───── DATA UNDER STUDY
-- ==== Sys2Proof/Machine/ChangeLog.lean ====
section
/-! DEFINITION. The slot state words and the hash-chained change log (R31, R42, R43, R64 to R67), and the OTP fields of
R374 and R375. -/

namespace Sys2Proof.Machine

/-! ### Slots -/

/-- Flash offset of a slot, and of its state sector (R31); slot 0 is A, 1 is B. -/
def slotAt (k : Nat) : Nat := if k = 0 then 0x80000 else 0xC0000
def stateSectorAt (k : Nat) : Nat := if k = 0 then 0x108000 else 0x109000

/-- The word of a slot state, EMPTY 0 to RETIRED 5 (R42). -/
def stateWord (n : Nat) : Nat := [0xFFFFFFFF, 0xFFFFFFC0, 0xFFFFF000, 0xFFFC0000, 0xFF000000, 0xC0000000].getD n 0xC0000000

/-- How many groups from group 1 upwards are cleared (R42). -/
def clearedGroups (w : Nat) : Nat → Nat
  | 0 => 0
  | n + 1 => if w % 64 = 0 then 1 + clearedGroups (w / 64) n else 0

/-- The state one copy shows. -/
def copyState (w : Nat) : Nat := clearedGroups (w % 2 ^ 30) 5

/-- The state of three copies: what at least two show, else the earliest (R43). -/
def vote (a b c : Nat) : Nat := if a = b ∨ a = c then a else if b = c then b else min a (min b c)

/-- The three copies of a slot's state. -/
def State.slotCopies (s : State) (k : Nat) : List Nat :=
  (List.range 3).map fun i => copyState (s.flashWord (stateSectorAt k + 4 * i))

/-- A slot's state as it stands in flash. -/
def State.slotState (s : State) (k : Nat) : Nat :=
  match s.slotCopies k with
  | [a, b, c] => vote a b c
  | _ => 0

/-- The slot that is ACTIVE: of two, the one with the higher SEQ. -/
def State.activeSlot (s : State) : Option Nat :=
  let a := s.slotState 0
  let b := s.slotState 1
  if a = 4 ∧ b = 4 then (if s.flashWord (slotAt 1 + 0x10) ≤ s.flashWord (slotAt 0 + 0x10) then some 0 else some 1)
  else if a = 4 then some 0
  else if b = 4 then some 1
  else none

/-- The slot that staging uses: the one that is not ACTIVE, A when neither is (log entry 9). -/
def State.stageSlot (s : State) : Nat := if s.activeSlot = some 0 then 1 else 0

/-- Bring CIL_SLOTST, CIL_ACTSEQ and CIL_STATUS.ACTIVE_SLOT to what flash shows (R43, R68a). DIS, once set, stays until the register
is reset (log entry 98, DESIGN CHOICE: R43 says when it is set and not when it clears). -/
def State.showSlots (s : State) : State :=
  let dis : Nat → Bool := fun k => match s.slotCopies k with | [a, b, c] => !(a == b && b == c) | _ => false
  let s := (s.setF R.CIL_SLOTST_A (s.slotState 0)).setF R.CIL_SLOTST_B (s.slotState 1)
  let s := if dis 0 ∧ ¬ s.isSet R.CIL_SLOTST_DIS_A then (s.setF R.CIL_SLOTST_DIS_A 1).raise Ev.CI_SLOT_DISAGREE 0 else s
  let s := if dis 1 ∧ ¬ s.isSet R.CIL_SLOTST_DIS_B then (s.setF R.CIL_SLOTST_DIS_B 1).raise Ev.CI_SLOT_DISAGREE 1 else s
  match s.activeSlot with
  | some k => (s.setF R.CIL_ACTSEQ_SEQ (s.flashWord (slotAt k + 0x10))).setF R.CIL_STATUS_ACTIVE_SLOT k
  | none => s.setF R.CIL_ACTSEQ_SEQ 0

/-- Move a slot to a later state: clear the groups of all three copies in order (R42, R43). -/
def State.setSlot (s : State) (k n : Nat) : State :=
  (s.forN 3 fun i s => s.program (stateSectorAt k + 4 * i) (leBytes 4 (stateWord n))).showSlots

/-- Erase a slot and its state sector: EMPTY. -/
def State.eraseSlot (s : State) (k : Nat) : State :=
  ((s.erase (slotAt k) 262144).erase (stateSectorAt k) 4096).showSlots

/-- The bytes of the image in a slot, by its header's TOTAL_LEN (at least a header, at most the slot). -/
def State.slotImage (s : State) (k : Nat) : List Byte :=
  s.flashBytes (slotAt k) (max 64 (min (s.flashWord (slotAt k + 8)) 262144))

/-- The image in the ACTIVE slot, if there is one. -/
def State.activeImage (s : State) : Option (List Byte) := s.activeSlot.map s.slotImage

/-! ### The change log -/

/-- Kinds of change-log entries (R64). -/
def kSTAGED : Nat := 1
def kREJECTED : Nat := 2
def kBEGUN : Nat := 3
def kDONE : Nat := 4
def kINTERRUPTED : Nat := 5
def kFALLBACK : Nat := 6
def kAUTH_OK : Nat := 7
def kAUTH_FAIL : Nat := 8
def kLOCKOUT : Nat := 9
def kLOCK_END : Nat := 10
def kKEY_PROG : Nat := 11
def kKEY_REVOKE : Nat := 12
def kNOIMAGE : Nat := 13

/-- Flash offset of a ring position. -/
def logAt (p : Nat) : Nat := 0x100000 + 64 * p

/-- What an entry says: kind, slot, safety-class change, image SEQ, detail, image ID, report CRC. -/
structure LogBody where
  kind   : Nat
  slot   : Nat
  safety : Bool
  seq    : Nat
  detail : Nat
  id16   : List Byte
  crc    : Nat
deriving DecidableEq, Repr

/-- A body with nothing but its kind and slot. -/
def LogBody.plain (kind slot : Nat) : LogBody := ⟨kind, slot, false, 0, 0, List.replicate 16 0, 0⟩

/-- Bytes 0x00 to 0x2F of an entry (R64). -/
def State.logHead (s : State) (b : LogBody) : List Byte :=
  leBytes 4 s.cil.nextSeq ++ leBytes 2 b.kind ++ leBytes 1 b.slot
    ++ leBytes 1 ((if b.safety then 1 else 0) + (if s.cil.tornPrev then 2 else 0))
    ++ leBytes 8 s.rtc ++ leBytes 4 b.seq ++ leBytes 4 b.detail ++ padTo 16 b.id16 ++ leBytes 4 b.crc ++ leBytes 4 0

/-- CHAIN of an entry whose bytes 0x00 to 0x2F are `h` (R65). -/
def chainOf (prev h : List Byte) : List Byte := (sha256 (prev ++ h)).take 16

/-- Write one entry, three attempts at most (R66); whether it stands in the log. -/
def State.logTry : Nat → State → LogBody → State × Bool
  | 0, s, _ => (s.raise Ev.CI_LOG_FAIL, false)
  | n + 1, s, b =>
    let p := s.cil.logPos
    let s := if p % 64 = 0 then s.erase (logAt p) 4096 else s
    let h := s.logHead b
    let ch := chainOf s.cil.chain h
    let outcome := s.progs.headD .done
    let s := { s with progs := s.progs.drop 1 }
    match outcome with
    | .done =>
      let s := s.program (logAt p) (h ++ ch)
      let s := s.setF R.CIL_LOGSEQ_SEQ s.cil.nextSeq
      ({ s with cil := { s.cil with chain := ch, logPos := (p + 1) % 512, nextSeq := s.cil.nextSeq + 1, tornPrev := false } }, true)
    | .erased => State.logTry n s b
    | .torn left =>
      let s := s.flashLeave (logAt p) (left.take 64)
      State.logTry n { s with cil := { s.cil with logPos := (p + 1) % 512, tornPrev := true } } b

/-- Write an entry; its fate in the second component. -/
def State.logWrite (s : State) (b : LogBody) : State × Bool := State.logTry 3 s b

/-- Write an entry whose loss stops nothing. -/
def State.log (s : State) (b : LogBody) : State := (s.logWrite b).1

/-- Is the position wholly erased? -/
def State.logErased (s : State) (p : Nat) : Bool := (s.flashBytes (logAt p) 64).all fun b => b == erasedByte

/-- Insert a position by its ENTRY_SEQ. -/
def insertPos (s : State) (p : Nat) : List Nat → List Nat
  | [] => [p]
  | q :: l => if s.flashWord (logAt p) ≤ s.flashWord (logAt q) then p :: q :: l else q :: insertPos s p l

/-- The written positions in ENTRY_SEQ order (R657). -/
def State.logOrder (s : State) : List Nat :=
  ((List.range 512).filter fun p => !s.logErased p).foldl (fun l p => insertPos s p l) []

/-- Walk the ring as R657's verifier does, from the chain `ch` of the last valid entry: the positions that verify. An entry verifies
against the last valid entry, the positions between being torn; or, marked `false`, against the CHAIN that the position before it
holds (`prev`) although that one does not verify: there the log has been altered. -/
def State.logVerify (s : State) (ch : List Byte) (prev : Option (List Byte)) : List Nat → List (Nat × Bool)
  | [] => []
  | p :: l =>
    let e := s.flashBytes (logAt p) 64
    let given := e.drop 0x30
    if chainOf ch (e.take 0x30) = given then (p, true) :: State.logVerify s given none l
    else if (prev.any fun c => decide (chainOf c (e.take 0x30) = given)) = true then (p, false) :: State.logVerify s given none l
    else State.logVerify s ch (some given) l

/-- The valid entries, oldest first, each with whether the log is unbroken before it (R67, R657): the oldest entry's CHAIN is taken as
given, unless its ENTRY_SEQ is 0; an oldest that its successor does not verify against is taken as torn. -/
def State.logValid (s : State) : Nat → List Nat → List (Nat × Bool)
  | 0, _ => []
  | _ + 1, [] => []
  | n + 1, p :: l =>
    let e := s.flashBytes (logAt p) 64
    let r := s.logVerify (e.drop 0x30) none l
    if fieldAt e 0 4 = 0 ∧ chainOf (List.replicate 16 0) (e.take 0x30) ≠ e.drop 0x30 then s.logValid n l
    else if l ≠ [] ∧ (r.head?.map (·.2)) ≠ some true then s.logValid n l
    else (p, true) :: r

/-- The valid entries of the log, oldest first. -/
def State.logEntries (s : State) : List (List Byte) :=
  (s.logValid 512 s.logOrder).map fun p => s.flashBytes (logAt p.1) 64

/-- The first position from `p` on that is not torn: erased, or holding a valid entry. -/
def State.logFree (s : State) (valid : List Nat) : Nat → Nat → Nat
  | 0, p => p
  | n + 1, p => if s.logErased p || valid.contains p then p else s.logFree valid n ((p + 1) % 512)

/-- Find the end of the log at boot: continue after the last entry whose chain verifies; the torn positions that follow it stay and are
reported (R67, CI_LOG_TORN); a break that is no torn position shows that the log has been altered (R657, CI_LOG_CHAIN). -/
def State.logFind (s : State) : State :=
  let v := s.logValid 512 s.logOrder
  let valid := v.map (·.1)
  match valid.getLast? with
  | none =>
    let pos := s.logFree valid 512 0
    let s := { s with cil := { s.cil with chain := List.replicate 16 0, logPos := pos, nextSeq := 0, tornPrev := decide (pos ≠ 0) } }
    s.doIf (decide (pos ≠ 0)) fun s => s.raise Ev.CI_LOG_TORN 0
  | some p =>
    let e := s.flashBytes (logAt p) 64
    let pos := s.logFree valid 512 ((p + 1) % 512)
    let torn := decide (pos ≠ (p + 1) % 512)
    let s := { s with cil := { s.cil with chain := e.drop 0x30, logPos := pos, nextSeq := fieldAt e 0 4 + 1, tornPrev := torn } }
    let s := s.setF R.CIL_LOGSEQ_SEQ (fieldAt e 0 4)
    let s := s.doIf torn fun s => s.raise Ev.CI_LOG_TORN p
    s.doIf (v.any fun q => !q.2) fun s => s.raise Ev.CI_LOG_CHAIN p

/-! ### OTP (R374, R375) -/

/-- The OTP fields that have a copy: offset, copy, size. -/
def otpPairs : List (Nat × Nat × Nat) :=
  [(0x10, 0x11, 1), (0x20, 0x40, 32), (0x60, 0x80, 32), (0xC0, 0xE0, 32)]

/-- The field at `p` is unreadable: its copies disagree. -/
def State.otpDiffers (s : State) (p : Nat × Nat × Nat) : Bool := decide (s.otpBytes p.1 p.2.2 ≠ s.otpBytes p.2.1 p.2.2)

def State.jtagLock (s : State) : Bool := s.otpFlag 0x110

/-- Burn bytes: a burn only sets bits. -/
def otpBurn (m : Sparse Byte) (a : Nat) : List Byte → Sparse Byte
  | [] => m
  | b :: bs => otpBurn (Sparse.set 0 m a (Sparse.get 0 m a ||| b)) (a + 1) bs

def State.burn (s : State) (a : Nat) (l : List Byte) : State := { s with otp := otpBurn s.otp a l }

/-- LCK_OTP as OTP shows it (R68b, R375). -/
def State.showKeys (s : State) : State :=
  let b := fun (c : Bool) => if c then 1 else 0
  s.setFs [(R.LCK_OTP_ROOT_OK, b (!s.otpDiffers (0x20, 0x40, 32))),
    (R.LCK_OTP_INT1_PROG, b (s.otpFlag 0xA0)), (R.LCK_OTP_INT1_REV, b (s.otpFlag 0xA1 || s.otpDiffers (0x60, 0x80, 32))),
    (R.LCK_OTP_INT2_PROG, b (s.otpFlag 0x100)), (R.LCK_OTP_INT2_REV, b (s.otpFlag 0x101 || s.otpDiffers (0xC0, 0xE0, 32)))]

/-- The boot ROM's check of the OTP copies: LCK_OTP, the AVS offset, SYS_OTPST.FIRST_DIS, and SYS_OTP_DIS once for each
field whose copies disagree (R375). -/
def State.otpCheck (s : State) : State :=
  let bad := otpPairs.filter fun p => s.otpDiffers p
  let s := s.showKeys
  let s := s.setF R.PMU_AVS_OFFSET_MV (if s.otpDiffers (0x10, 0x11, 1) then 50 else (Sparse.get 0 s.otp 0x10).toNat)
  let s := s.setF R.SYS_DBG_LOCKED (if s.jtagLock then 1 else 0)
  let s := match bad with | p :: _ => s.setF R.SYS_OTPST_FIRST_DIS p.1 | [] => s
  let s := s.forL bad fun p s => s.raiseInt Ev.SYS_OTP_DIS R.SYS_CINT_OTPDIS p.1
  s.doIf (s.otpDiffers (0x20, 0x40, 32)) fun s => s.raise Ev.CI_OTP

/-- Apply step 4: burn a hash and its copy, then PROG (R50, R73); or a REVOKE flag (R51). -/
def State.burnKey (s : State) (k : Nat) (h : List Byte) : State :=
  let o := if k = 1 then 0x60 else 0xC0
  ((s.burn o h).burn (o + 0x20) h).burn (if k = 1 then 0xA0 else 0x100) [7]

/-- A burn of a hash and its copy that has got as far as `n` bytes of the two, PROG still clear (R73). -/
def State.burnPart (s : State) (k : Nat) (h : List Byte) (n : Nat) : State :=
  let o := if k = 1 then 0x60 else 0xC0
  (s.burn o (h.take n)).burn (o + 0x20) (h.take (n - 32))

def State.burnRevoke (s : State) (k : Nat) : State := s.burn (if k = 1 then 0xA1 else 0x101) [7]

end Sys2Proof.Machine
end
──────────
# [TASK DIRECTIONS]
Your task is to set down only the lines that run from the opening of the listing to the line with "cleared (R42). -/", both ends included, each unchanged.

# [ANSWER BELOW]
-- ==== Sys2Proof/Machine/ChangeLog.lean ====
section
/-! DEFINITION. The slot state words and the hash-chained change log (R31, R42, R43, R64 to R67), and the OTP fields of
R374 and R375. -/

namespace Sys2Proof.Machine

/-! ### Slots -/

/-- Flash offset of a slot, and of its state sector (R31); slot 0 is A, 1 is B. -/
def slotAt (k : Nat) : Nat := if k = 0 then 0x80000 else 0xC0000
def stateSectorAt (k : Nat) : Nat := if k = 0 then 0x108000 else 0x109000

/-- The word of a slot state, EMPTY 0 to RETIRED 5 (R42). -/
def stateWord (n : Nat) : Nat := [0xFFFFFFFF, 0xFFFFFFC0, 0xFFFFF000, 0xFFFC0000, 0xFF000000, 0xC0000000].getD n 0xC0000000

/-- How many groups from group 1 upwards are cleared (R42). -/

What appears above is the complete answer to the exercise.